§ **Instructions to follow**:
In the entries below, find the line with "p.hs.foldAtWrite = q.hs.foldAtWrite" and the line with "p.port.heldLower = q.port.heldLower"; give again those lines and every line between them, exactly.

[Opening Given data section]

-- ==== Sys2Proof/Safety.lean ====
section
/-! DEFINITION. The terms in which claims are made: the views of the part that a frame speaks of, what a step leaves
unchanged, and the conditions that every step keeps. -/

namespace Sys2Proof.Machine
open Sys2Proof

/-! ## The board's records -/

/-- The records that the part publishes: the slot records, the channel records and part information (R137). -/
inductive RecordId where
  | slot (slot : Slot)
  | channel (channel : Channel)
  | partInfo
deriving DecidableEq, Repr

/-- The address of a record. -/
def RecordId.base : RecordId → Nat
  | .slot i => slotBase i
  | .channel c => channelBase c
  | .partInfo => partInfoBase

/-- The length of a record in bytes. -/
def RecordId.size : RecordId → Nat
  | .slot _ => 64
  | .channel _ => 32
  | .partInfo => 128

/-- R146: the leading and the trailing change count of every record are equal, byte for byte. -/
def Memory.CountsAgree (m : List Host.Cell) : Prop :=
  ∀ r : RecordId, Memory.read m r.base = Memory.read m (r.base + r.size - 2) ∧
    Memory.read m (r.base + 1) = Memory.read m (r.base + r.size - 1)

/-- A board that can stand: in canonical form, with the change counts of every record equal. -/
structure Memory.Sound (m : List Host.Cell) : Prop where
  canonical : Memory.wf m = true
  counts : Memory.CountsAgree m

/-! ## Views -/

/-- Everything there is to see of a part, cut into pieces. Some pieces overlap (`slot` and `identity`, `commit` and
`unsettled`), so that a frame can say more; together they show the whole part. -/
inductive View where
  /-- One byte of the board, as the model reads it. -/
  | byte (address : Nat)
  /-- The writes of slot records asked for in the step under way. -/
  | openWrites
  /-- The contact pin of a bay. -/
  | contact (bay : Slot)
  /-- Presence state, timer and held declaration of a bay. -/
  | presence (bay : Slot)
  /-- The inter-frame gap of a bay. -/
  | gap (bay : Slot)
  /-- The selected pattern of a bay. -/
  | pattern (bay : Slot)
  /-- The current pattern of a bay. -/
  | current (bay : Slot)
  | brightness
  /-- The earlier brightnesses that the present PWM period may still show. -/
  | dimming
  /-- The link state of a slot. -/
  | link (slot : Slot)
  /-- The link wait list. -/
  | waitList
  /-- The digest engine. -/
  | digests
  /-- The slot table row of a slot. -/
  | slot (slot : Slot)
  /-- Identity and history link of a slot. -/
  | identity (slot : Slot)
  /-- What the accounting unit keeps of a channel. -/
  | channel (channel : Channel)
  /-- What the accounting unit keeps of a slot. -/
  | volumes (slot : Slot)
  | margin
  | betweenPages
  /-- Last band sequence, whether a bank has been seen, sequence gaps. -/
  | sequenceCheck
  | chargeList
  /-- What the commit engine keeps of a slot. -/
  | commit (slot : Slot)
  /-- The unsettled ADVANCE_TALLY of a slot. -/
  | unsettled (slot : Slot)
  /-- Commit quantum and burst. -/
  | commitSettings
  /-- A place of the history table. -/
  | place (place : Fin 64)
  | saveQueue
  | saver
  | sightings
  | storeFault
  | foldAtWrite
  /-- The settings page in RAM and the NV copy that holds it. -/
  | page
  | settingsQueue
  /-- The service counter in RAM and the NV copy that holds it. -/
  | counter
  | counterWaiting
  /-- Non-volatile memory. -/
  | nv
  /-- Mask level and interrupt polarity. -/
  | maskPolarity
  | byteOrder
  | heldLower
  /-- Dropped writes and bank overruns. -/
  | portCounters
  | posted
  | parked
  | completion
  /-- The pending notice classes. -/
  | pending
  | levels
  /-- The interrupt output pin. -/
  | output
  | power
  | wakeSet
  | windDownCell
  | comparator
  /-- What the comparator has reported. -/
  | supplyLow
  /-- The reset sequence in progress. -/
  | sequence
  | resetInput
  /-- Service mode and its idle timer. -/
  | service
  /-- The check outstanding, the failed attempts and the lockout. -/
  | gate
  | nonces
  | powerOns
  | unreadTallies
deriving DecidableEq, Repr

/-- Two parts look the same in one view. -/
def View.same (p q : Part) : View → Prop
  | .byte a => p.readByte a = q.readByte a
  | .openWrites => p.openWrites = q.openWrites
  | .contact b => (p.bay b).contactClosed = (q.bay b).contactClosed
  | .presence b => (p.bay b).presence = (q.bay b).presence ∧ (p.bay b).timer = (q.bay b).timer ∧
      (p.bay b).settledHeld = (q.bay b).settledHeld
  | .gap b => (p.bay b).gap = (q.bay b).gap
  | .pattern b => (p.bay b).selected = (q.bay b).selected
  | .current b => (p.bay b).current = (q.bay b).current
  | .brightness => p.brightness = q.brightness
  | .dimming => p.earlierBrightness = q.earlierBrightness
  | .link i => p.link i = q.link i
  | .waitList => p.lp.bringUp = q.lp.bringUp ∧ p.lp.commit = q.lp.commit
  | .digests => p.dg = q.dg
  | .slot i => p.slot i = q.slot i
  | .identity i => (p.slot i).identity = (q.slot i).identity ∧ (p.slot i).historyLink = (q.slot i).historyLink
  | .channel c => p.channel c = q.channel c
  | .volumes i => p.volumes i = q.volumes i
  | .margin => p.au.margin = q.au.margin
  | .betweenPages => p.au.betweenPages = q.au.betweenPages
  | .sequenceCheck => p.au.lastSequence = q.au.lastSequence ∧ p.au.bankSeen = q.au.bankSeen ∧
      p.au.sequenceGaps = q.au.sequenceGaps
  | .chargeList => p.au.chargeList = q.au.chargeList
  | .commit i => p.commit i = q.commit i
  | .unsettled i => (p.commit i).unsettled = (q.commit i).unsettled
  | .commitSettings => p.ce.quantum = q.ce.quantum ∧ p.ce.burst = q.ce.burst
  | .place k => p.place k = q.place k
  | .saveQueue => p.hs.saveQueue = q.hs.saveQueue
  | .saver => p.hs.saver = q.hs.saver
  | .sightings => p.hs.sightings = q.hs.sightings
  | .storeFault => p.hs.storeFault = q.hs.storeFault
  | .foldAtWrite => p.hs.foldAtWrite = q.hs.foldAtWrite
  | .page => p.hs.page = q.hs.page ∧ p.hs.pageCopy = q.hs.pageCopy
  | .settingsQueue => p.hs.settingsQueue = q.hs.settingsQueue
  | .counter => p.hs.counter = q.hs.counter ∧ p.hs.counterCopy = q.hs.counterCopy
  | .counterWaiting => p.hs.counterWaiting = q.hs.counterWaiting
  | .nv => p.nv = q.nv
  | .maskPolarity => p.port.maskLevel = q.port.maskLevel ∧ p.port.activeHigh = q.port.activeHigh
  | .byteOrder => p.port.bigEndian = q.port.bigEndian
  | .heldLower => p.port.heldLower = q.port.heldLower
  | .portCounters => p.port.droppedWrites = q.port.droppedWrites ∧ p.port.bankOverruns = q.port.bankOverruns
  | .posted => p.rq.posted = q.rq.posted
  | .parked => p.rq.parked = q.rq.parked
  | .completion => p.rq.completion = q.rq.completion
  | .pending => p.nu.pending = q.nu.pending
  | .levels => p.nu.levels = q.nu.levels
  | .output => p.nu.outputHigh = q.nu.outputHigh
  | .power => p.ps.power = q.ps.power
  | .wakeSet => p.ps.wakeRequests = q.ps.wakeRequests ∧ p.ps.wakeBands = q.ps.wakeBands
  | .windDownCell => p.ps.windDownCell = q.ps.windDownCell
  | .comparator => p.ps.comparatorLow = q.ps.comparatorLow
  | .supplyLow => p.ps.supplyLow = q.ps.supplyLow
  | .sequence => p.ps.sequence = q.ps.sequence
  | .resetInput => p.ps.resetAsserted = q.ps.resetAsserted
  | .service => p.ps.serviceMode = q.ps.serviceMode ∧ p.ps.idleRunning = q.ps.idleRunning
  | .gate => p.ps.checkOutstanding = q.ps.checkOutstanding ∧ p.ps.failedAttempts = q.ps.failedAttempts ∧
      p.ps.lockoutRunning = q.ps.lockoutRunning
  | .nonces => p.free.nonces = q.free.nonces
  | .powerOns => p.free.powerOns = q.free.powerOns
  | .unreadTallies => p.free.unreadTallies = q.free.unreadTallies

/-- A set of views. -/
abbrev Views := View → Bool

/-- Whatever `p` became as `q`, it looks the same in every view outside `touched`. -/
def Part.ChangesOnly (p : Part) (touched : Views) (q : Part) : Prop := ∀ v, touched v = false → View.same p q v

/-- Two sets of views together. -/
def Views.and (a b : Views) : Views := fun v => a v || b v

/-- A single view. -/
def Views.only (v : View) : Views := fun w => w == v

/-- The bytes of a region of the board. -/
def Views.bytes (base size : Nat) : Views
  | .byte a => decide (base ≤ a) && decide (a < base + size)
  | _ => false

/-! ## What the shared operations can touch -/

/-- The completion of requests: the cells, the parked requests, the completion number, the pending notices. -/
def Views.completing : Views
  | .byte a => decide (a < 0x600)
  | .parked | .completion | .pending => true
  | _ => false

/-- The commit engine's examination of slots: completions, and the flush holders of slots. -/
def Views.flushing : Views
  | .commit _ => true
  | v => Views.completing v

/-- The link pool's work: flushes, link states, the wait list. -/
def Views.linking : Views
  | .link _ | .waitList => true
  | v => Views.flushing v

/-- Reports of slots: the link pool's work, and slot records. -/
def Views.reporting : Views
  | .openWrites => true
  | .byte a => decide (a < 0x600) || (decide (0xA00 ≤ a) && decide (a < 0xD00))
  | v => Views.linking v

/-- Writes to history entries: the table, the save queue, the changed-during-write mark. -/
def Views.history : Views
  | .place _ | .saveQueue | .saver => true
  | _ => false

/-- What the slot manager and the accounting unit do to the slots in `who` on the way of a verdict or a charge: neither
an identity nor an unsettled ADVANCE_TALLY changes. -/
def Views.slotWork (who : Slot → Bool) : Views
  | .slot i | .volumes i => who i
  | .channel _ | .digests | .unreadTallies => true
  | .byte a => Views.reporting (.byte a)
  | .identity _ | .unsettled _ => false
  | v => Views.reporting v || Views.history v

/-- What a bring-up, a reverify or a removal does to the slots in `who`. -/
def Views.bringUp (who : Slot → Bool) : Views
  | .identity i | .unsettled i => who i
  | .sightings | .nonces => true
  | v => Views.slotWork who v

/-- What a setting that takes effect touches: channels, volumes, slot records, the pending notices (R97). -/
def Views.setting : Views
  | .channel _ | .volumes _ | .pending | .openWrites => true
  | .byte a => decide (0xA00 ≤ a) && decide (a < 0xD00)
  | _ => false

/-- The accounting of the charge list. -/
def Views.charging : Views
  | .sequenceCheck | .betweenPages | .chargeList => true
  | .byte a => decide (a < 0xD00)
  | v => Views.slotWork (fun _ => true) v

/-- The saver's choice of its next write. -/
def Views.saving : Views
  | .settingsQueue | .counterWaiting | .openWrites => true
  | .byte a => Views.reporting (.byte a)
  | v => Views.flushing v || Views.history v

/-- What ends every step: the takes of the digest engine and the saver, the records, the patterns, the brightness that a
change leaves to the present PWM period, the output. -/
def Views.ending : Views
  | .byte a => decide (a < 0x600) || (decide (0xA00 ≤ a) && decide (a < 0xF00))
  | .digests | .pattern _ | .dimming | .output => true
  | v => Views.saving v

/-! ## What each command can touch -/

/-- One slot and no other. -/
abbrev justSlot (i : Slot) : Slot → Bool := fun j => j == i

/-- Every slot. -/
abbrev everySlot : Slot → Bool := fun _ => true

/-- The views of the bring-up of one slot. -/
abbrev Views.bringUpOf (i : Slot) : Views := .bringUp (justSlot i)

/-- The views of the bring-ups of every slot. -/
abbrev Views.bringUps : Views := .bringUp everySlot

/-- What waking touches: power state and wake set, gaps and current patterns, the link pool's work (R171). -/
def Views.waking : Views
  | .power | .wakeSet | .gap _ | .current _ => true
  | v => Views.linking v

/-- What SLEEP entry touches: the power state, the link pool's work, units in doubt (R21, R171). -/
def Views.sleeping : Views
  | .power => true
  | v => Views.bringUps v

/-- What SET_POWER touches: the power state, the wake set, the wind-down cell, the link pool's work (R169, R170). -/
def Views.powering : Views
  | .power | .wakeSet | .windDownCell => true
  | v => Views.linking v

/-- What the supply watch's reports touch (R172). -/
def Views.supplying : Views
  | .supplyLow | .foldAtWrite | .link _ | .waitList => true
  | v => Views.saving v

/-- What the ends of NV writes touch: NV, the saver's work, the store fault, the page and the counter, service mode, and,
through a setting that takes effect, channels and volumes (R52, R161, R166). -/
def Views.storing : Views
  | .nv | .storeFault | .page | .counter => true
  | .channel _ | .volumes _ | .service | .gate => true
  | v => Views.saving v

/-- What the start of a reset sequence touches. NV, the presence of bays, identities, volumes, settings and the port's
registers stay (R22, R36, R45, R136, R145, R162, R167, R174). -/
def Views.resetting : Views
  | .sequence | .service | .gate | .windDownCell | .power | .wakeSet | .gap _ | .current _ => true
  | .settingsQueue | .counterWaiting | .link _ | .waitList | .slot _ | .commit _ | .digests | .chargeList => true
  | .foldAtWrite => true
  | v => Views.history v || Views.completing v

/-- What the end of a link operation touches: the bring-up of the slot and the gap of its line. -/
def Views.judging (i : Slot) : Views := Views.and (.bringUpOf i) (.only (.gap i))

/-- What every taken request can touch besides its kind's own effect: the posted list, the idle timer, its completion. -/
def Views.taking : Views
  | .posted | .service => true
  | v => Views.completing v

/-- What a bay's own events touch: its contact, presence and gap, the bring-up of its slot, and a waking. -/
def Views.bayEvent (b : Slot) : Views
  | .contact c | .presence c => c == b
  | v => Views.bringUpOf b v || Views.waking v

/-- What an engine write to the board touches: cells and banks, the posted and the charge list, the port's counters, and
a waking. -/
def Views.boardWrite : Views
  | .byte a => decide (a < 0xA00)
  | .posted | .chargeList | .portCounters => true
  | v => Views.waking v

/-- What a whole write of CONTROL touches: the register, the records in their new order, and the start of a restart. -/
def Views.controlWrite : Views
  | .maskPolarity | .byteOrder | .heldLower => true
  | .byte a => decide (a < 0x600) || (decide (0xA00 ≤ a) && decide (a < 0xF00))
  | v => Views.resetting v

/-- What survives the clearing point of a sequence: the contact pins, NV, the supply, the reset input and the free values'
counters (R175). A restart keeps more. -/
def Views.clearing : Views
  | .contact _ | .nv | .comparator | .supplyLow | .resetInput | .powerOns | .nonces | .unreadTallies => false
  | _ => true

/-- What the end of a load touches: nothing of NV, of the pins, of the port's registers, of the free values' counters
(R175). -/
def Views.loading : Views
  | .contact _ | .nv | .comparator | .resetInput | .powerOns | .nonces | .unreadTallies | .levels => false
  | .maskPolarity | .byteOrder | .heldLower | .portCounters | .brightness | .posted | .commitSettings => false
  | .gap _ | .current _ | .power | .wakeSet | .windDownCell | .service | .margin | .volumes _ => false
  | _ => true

[Closing Given data section]
[Opening Given data section]

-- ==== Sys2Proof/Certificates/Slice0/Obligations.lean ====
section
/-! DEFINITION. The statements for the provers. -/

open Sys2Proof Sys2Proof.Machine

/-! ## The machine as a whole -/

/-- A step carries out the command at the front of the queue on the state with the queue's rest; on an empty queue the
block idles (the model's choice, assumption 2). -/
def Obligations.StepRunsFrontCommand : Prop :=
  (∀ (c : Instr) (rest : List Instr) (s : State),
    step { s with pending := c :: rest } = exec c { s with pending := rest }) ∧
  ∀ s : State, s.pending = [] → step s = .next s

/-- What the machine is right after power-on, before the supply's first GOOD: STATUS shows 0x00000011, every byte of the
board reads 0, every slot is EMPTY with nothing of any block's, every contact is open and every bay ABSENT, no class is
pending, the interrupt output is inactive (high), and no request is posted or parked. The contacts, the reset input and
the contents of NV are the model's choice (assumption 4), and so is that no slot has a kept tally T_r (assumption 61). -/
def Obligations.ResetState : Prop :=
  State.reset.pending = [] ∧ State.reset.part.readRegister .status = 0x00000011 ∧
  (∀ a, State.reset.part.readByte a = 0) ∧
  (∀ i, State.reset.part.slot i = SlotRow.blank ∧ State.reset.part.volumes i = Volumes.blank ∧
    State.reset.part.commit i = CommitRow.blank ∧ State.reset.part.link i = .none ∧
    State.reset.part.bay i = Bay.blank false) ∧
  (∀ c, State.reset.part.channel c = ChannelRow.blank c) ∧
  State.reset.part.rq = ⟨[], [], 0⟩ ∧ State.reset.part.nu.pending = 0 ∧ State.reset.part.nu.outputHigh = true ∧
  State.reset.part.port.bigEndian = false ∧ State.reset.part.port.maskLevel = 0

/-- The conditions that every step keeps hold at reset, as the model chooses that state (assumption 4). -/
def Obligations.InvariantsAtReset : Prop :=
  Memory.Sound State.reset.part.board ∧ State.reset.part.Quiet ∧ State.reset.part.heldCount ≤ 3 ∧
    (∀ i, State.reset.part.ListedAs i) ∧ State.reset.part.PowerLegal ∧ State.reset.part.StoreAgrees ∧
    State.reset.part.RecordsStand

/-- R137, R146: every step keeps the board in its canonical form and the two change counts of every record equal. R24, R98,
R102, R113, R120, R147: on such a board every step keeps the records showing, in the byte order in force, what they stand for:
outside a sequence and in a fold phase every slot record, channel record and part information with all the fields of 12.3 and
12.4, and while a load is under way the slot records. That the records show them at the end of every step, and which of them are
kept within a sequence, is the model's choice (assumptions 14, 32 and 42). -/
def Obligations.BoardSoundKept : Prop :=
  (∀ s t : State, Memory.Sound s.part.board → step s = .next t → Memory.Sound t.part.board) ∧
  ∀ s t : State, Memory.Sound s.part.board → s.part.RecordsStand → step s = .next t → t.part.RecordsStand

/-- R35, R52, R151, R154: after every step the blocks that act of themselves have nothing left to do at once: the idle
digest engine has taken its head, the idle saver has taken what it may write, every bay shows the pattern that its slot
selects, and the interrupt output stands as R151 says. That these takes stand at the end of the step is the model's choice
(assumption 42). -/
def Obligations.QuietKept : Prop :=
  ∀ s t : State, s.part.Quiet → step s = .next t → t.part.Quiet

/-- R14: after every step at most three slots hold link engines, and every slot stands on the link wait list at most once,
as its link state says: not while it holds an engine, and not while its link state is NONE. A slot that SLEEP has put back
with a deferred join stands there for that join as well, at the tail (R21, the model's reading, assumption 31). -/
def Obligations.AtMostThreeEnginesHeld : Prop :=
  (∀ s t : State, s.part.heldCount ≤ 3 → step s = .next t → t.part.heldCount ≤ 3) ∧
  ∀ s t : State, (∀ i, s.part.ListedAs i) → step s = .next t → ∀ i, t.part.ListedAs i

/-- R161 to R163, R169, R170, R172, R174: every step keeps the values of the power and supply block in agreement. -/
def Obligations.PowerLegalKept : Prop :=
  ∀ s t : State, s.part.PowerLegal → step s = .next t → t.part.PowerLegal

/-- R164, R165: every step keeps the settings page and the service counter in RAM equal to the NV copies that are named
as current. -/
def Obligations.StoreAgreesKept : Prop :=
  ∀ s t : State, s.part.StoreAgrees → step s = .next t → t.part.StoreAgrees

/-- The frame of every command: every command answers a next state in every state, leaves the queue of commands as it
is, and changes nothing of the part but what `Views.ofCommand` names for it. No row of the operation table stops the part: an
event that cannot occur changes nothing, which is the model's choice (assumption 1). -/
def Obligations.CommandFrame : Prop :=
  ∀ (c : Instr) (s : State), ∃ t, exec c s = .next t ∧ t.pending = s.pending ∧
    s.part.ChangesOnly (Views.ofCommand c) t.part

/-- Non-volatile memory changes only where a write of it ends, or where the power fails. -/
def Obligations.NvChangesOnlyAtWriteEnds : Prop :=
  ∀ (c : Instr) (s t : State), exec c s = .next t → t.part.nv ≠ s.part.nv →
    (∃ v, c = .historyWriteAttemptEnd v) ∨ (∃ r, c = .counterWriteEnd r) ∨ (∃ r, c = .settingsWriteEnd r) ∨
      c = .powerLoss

[Closing Given data section]
[Opening Given data section]

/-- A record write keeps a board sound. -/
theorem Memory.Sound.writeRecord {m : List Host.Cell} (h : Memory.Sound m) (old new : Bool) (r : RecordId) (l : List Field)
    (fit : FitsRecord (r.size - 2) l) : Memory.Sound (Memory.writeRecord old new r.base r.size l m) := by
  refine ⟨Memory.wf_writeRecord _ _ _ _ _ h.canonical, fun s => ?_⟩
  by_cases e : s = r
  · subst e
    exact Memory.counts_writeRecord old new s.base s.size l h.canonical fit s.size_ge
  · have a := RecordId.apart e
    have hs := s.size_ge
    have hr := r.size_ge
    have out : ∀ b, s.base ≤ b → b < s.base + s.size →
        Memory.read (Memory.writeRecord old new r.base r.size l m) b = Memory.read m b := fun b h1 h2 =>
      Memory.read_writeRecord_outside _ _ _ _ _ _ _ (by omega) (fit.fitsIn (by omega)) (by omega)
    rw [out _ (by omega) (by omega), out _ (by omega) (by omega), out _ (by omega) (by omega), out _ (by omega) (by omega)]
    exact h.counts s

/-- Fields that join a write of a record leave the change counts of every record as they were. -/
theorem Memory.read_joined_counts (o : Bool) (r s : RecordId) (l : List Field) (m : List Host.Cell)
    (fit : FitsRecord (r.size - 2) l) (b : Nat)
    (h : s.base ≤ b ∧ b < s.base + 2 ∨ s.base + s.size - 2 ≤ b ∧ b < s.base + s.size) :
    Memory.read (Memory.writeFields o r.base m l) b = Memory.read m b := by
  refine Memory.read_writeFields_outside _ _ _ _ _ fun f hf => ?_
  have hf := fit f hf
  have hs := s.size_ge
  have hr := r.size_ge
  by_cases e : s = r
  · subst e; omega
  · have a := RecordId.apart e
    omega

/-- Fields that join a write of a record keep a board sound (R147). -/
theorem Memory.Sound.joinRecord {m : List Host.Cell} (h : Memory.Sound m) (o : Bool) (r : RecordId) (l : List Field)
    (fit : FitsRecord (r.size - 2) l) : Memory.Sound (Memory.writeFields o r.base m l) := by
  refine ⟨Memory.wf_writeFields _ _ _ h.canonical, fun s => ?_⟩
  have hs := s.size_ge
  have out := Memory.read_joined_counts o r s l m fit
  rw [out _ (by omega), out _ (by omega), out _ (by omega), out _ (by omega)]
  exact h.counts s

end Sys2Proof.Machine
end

[Closing Given data section]

§ **Exercise result**:
  | .foldAtWrite => p.hs.foldAtWrite = q.hs.foldAtWrite
  | .page => p.hs.page = q.hs.page ∧ p.hs.pageCopy = q.hs.pageCopy
  | .settingsQueue => p.hs.settingsQueue = q.hs.settingsQueue
  | .counter => p.hs.counter = q.hs.counter ∧ p.hs.counterCopy = q.hs.counterCopy
  | .counterWaiting => p.hs.counterWaiting = q.hs.counterWaiting
  | .nv => p.nv = q.nv
  | .maskPolarity => p.port.maskLevel = q.port.maskLevel ∧ p.port.activeHigh = q.port.activeHigh
  | .byteOrder => p.port.bigEndian = q.port.bigEndian
  | .heldLower => p.port.heldLower = q.port.heldLower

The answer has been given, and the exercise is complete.